Dataset entries
+-------+
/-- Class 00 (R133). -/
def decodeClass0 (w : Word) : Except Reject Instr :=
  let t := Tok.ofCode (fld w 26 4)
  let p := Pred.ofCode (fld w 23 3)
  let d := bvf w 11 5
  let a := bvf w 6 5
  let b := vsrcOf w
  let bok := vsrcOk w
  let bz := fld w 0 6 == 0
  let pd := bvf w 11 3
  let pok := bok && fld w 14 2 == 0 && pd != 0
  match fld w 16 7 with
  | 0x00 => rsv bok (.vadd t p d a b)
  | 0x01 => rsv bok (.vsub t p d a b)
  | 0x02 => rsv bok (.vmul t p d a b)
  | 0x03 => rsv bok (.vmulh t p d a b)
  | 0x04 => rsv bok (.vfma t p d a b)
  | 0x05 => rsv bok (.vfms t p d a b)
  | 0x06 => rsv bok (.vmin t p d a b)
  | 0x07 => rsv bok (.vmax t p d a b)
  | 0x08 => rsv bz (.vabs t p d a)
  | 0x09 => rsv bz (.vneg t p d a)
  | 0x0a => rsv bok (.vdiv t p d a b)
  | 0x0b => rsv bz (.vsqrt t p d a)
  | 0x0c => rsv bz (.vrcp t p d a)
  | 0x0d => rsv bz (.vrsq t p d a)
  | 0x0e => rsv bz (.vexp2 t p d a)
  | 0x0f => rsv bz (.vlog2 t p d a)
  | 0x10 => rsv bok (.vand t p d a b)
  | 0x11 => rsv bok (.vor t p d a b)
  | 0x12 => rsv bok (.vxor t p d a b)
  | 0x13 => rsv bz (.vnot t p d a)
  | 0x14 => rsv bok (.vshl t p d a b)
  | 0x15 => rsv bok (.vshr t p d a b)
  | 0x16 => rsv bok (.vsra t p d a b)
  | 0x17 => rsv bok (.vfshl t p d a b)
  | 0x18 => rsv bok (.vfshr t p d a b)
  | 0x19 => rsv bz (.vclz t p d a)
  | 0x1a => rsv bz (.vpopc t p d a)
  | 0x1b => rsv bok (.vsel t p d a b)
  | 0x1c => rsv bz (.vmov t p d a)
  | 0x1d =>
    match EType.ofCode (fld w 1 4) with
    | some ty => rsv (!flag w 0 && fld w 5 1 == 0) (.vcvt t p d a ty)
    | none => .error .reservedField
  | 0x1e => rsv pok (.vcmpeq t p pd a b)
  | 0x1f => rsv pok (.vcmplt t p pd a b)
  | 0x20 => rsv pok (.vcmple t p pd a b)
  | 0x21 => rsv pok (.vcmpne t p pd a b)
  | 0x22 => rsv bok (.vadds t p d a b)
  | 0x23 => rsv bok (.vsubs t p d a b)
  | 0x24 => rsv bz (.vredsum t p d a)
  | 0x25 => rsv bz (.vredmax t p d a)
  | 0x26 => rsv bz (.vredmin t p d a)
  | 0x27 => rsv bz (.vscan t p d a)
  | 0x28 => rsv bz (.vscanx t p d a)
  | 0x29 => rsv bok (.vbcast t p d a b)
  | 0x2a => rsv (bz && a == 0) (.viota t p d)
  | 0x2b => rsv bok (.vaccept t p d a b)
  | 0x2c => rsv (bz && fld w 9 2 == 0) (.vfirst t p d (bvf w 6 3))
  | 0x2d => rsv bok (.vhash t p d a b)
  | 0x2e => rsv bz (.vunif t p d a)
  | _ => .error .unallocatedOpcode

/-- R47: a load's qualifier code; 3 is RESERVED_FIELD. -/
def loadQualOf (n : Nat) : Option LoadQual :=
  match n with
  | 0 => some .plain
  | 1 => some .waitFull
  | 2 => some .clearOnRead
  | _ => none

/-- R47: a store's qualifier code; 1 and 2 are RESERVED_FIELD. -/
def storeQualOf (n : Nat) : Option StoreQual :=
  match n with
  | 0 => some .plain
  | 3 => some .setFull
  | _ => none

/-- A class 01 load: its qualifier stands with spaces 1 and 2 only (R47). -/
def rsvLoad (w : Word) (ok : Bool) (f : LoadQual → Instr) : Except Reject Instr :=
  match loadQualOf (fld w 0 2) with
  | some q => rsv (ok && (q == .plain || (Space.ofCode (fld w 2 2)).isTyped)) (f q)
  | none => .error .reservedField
+-------+
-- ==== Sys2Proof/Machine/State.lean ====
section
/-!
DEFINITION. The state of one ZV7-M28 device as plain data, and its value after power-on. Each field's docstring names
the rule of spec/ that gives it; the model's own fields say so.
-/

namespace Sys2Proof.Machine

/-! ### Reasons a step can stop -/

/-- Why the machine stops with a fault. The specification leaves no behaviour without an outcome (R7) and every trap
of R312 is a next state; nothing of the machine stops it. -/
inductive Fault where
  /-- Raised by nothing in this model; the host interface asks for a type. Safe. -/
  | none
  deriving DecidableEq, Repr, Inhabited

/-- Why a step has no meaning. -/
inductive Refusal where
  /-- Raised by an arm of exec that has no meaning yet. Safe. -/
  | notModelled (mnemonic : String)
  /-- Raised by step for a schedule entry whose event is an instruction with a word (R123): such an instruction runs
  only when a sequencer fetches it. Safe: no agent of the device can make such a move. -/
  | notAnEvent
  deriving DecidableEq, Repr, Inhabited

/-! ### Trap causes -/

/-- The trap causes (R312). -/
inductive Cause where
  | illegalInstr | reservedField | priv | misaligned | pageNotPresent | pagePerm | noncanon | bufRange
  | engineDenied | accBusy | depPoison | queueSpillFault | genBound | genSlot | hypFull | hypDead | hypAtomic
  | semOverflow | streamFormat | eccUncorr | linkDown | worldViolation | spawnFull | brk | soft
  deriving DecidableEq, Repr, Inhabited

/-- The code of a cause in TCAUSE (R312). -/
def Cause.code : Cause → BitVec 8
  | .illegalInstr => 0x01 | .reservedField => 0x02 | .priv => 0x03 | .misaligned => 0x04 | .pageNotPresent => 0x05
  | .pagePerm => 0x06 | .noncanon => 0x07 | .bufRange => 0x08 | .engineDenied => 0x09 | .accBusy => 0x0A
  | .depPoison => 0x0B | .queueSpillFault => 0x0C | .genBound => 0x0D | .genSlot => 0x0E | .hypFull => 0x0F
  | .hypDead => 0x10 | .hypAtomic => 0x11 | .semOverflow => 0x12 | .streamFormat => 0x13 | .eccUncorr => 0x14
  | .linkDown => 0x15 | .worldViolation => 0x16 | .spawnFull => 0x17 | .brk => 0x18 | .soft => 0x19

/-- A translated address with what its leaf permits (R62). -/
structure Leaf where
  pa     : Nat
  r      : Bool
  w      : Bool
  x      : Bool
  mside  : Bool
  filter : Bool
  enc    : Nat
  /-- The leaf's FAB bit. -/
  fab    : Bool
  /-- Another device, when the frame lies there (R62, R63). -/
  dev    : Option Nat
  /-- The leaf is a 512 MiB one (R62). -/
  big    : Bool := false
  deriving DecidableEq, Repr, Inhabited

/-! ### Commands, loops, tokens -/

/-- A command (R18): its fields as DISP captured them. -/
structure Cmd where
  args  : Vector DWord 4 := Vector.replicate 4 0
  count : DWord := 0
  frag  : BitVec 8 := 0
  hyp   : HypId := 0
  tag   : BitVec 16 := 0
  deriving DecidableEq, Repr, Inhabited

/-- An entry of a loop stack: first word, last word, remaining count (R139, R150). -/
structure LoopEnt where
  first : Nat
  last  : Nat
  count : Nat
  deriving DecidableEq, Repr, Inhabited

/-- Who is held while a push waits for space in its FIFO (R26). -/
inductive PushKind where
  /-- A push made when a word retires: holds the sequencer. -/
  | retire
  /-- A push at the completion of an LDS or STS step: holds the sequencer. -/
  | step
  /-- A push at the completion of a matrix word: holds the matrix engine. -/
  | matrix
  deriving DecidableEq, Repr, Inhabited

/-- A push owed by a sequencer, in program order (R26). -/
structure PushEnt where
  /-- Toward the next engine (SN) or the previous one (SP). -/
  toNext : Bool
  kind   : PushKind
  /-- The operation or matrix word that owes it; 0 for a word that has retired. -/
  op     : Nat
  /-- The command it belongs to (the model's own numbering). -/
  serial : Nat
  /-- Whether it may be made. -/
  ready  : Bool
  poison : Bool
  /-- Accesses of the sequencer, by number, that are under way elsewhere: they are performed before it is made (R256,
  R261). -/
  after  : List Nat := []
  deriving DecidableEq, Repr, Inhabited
+-------+
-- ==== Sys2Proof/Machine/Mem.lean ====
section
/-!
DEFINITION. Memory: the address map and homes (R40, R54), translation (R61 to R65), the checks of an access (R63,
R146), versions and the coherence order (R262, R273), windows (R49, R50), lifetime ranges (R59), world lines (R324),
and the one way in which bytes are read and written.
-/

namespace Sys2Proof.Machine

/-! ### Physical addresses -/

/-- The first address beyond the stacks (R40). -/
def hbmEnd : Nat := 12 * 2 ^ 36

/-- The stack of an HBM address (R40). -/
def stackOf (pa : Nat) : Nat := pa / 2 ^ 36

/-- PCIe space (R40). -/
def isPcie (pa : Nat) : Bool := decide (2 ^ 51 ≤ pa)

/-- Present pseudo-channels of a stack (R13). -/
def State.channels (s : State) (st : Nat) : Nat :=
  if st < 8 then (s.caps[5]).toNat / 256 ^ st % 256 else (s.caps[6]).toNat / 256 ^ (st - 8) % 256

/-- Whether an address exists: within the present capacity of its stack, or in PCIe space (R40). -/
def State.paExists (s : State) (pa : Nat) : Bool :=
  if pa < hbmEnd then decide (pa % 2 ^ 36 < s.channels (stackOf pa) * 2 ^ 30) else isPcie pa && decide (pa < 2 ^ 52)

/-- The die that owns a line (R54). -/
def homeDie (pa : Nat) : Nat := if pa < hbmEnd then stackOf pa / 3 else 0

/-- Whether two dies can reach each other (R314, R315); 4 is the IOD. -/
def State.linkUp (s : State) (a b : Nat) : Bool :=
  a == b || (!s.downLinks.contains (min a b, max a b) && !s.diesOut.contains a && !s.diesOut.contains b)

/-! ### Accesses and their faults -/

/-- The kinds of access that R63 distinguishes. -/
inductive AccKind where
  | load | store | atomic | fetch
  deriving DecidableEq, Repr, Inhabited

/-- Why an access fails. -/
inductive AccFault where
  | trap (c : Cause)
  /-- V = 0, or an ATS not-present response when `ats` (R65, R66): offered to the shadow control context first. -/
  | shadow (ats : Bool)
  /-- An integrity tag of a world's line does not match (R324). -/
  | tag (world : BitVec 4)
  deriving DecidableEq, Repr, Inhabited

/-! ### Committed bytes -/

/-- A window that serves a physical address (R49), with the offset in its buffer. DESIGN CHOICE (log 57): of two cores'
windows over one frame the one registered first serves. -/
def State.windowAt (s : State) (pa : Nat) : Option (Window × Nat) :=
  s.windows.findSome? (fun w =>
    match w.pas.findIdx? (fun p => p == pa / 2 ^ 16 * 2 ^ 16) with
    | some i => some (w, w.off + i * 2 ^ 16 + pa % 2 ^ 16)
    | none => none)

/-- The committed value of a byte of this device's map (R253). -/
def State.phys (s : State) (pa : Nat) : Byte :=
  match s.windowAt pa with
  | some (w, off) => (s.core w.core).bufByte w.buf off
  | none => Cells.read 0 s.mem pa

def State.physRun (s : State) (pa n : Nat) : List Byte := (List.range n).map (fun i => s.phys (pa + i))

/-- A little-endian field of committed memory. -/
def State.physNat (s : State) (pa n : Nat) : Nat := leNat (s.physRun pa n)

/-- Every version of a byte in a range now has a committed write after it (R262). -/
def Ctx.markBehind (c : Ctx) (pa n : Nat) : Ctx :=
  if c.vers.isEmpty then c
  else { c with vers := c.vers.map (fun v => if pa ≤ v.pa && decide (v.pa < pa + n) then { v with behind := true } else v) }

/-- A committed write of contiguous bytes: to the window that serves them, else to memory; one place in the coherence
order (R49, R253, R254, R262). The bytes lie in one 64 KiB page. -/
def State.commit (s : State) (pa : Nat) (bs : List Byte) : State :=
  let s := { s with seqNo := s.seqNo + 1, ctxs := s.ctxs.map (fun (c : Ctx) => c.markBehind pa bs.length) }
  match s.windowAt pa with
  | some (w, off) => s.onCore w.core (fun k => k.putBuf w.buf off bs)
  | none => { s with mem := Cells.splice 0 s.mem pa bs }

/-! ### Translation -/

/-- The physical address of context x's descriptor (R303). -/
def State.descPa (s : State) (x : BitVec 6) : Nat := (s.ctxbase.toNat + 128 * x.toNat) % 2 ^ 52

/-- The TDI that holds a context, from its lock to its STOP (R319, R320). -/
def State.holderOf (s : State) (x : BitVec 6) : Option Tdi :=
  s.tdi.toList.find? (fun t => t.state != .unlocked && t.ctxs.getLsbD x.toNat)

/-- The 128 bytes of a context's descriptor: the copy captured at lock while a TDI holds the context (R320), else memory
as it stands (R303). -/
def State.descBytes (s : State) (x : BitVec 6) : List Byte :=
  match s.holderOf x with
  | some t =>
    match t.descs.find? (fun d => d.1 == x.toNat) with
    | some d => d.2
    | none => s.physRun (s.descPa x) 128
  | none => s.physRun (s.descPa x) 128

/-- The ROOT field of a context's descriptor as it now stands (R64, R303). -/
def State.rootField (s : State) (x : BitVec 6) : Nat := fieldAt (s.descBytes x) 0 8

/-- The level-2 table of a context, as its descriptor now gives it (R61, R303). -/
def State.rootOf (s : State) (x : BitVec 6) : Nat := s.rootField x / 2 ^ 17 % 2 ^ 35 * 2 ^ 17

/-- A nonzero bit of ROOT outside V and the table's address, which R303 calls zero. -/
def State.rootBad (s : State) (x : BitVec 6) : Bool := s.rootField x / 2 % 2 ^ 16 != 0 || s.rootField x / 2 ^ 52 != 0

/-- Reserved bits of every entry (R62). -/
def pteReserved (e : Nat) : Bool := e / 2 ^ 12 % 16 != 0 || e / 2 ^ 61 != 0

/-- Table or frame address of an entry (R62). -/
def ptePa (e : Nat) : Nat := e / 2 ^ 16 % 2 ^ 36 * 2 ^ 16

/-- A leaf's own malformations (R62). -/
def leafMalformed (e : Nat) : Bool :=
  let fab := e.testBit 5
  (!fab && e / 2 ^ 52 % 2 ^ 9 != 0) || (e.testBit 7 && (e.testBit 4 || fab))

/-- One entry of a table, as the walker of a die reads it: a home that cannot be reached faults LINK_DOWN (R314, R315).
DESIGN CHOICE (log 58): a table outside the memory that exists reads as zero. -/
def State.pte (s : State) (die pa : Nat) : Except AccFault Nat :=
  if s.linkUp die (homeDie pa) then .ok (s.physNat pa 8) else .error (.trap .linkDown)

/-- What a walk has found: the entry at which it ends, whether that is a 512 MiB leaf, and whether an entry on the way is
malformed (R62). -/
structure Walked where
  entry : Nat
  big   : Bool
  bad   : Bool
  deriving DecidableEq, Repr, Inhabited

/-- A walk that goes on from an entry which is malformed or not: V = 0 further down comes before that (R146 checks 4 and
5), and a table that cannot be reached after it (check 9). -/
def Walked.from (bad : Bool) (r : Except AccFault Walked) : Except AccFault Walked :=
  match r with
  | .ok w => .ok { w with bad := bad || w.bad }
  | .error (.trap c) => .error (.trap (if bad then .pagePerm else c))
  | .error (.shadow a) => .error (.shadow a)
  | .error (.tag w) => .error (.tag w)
+-------+
▸ **AIM OF THE TASK**
Print the lines above from the one with "an entry (R62). -/" through the one with "w) => .error (.tag w)", both included, exactly as written and nothing more.

▸ **WRITTEN ANSWER**
/-- Table or frame address of an entry (R62). -/
def ptePa (e : Nat) : Nat := e / 2 ^ 16 % 2 ^ 36 * 2 ^ 16

/-- A leaf's own malformations (R62). -/
def leafMalformed (e : Nat) : Bool :=
  let fab := e.testBit 5
  (!fab && e / 2 ^ 52 % 2 ^ 9 != 0) || (e.testBit 7 && (e.testBit 4 || fab))

/-- One entry of a table, as the walker of a die reads it: a home that cannot be reached faults LINK_DOWN (R314, R315).
DESIGN CHOICE (log 58): a table outside the memory that exists reads as zero. -/
def State.pte (s : State) (die pa : Nat) : Except AccFault Nat :=
  if s.linkUp die (homeDie pa) then .ok (s.physNat pa 8) else .error (.trap .linkDown)

/-- What a walk has found: the entry at which it ends, whether that is a 512 MiB leaf, and whether an entry on the way is
malformed (R62). -/
structure Walked where
  entry : Nat
  big   : Bool
  bad   : Bool
  deriving DecidableEq, Repr, Inhabited

/-- A walk that goes on from an entry which is malformed or not: V = 0 further down comes before that (R146 checks 4 and
5), and a table that cannot be reached after it (check 9). -/
def Walked.from (bad : Bool) (r : Except AccFault Walked) : Except AccFault Walked :=
  match r with
  | .ok w => .ok { w with bad := bad || w.bad }
  | .error (.trap c) => .error (.trap (if bad then .pagePerm else c))
  | .error (.shadow a) => .error (.shadow a)
  | .error (.tag w) => .error (.tag w)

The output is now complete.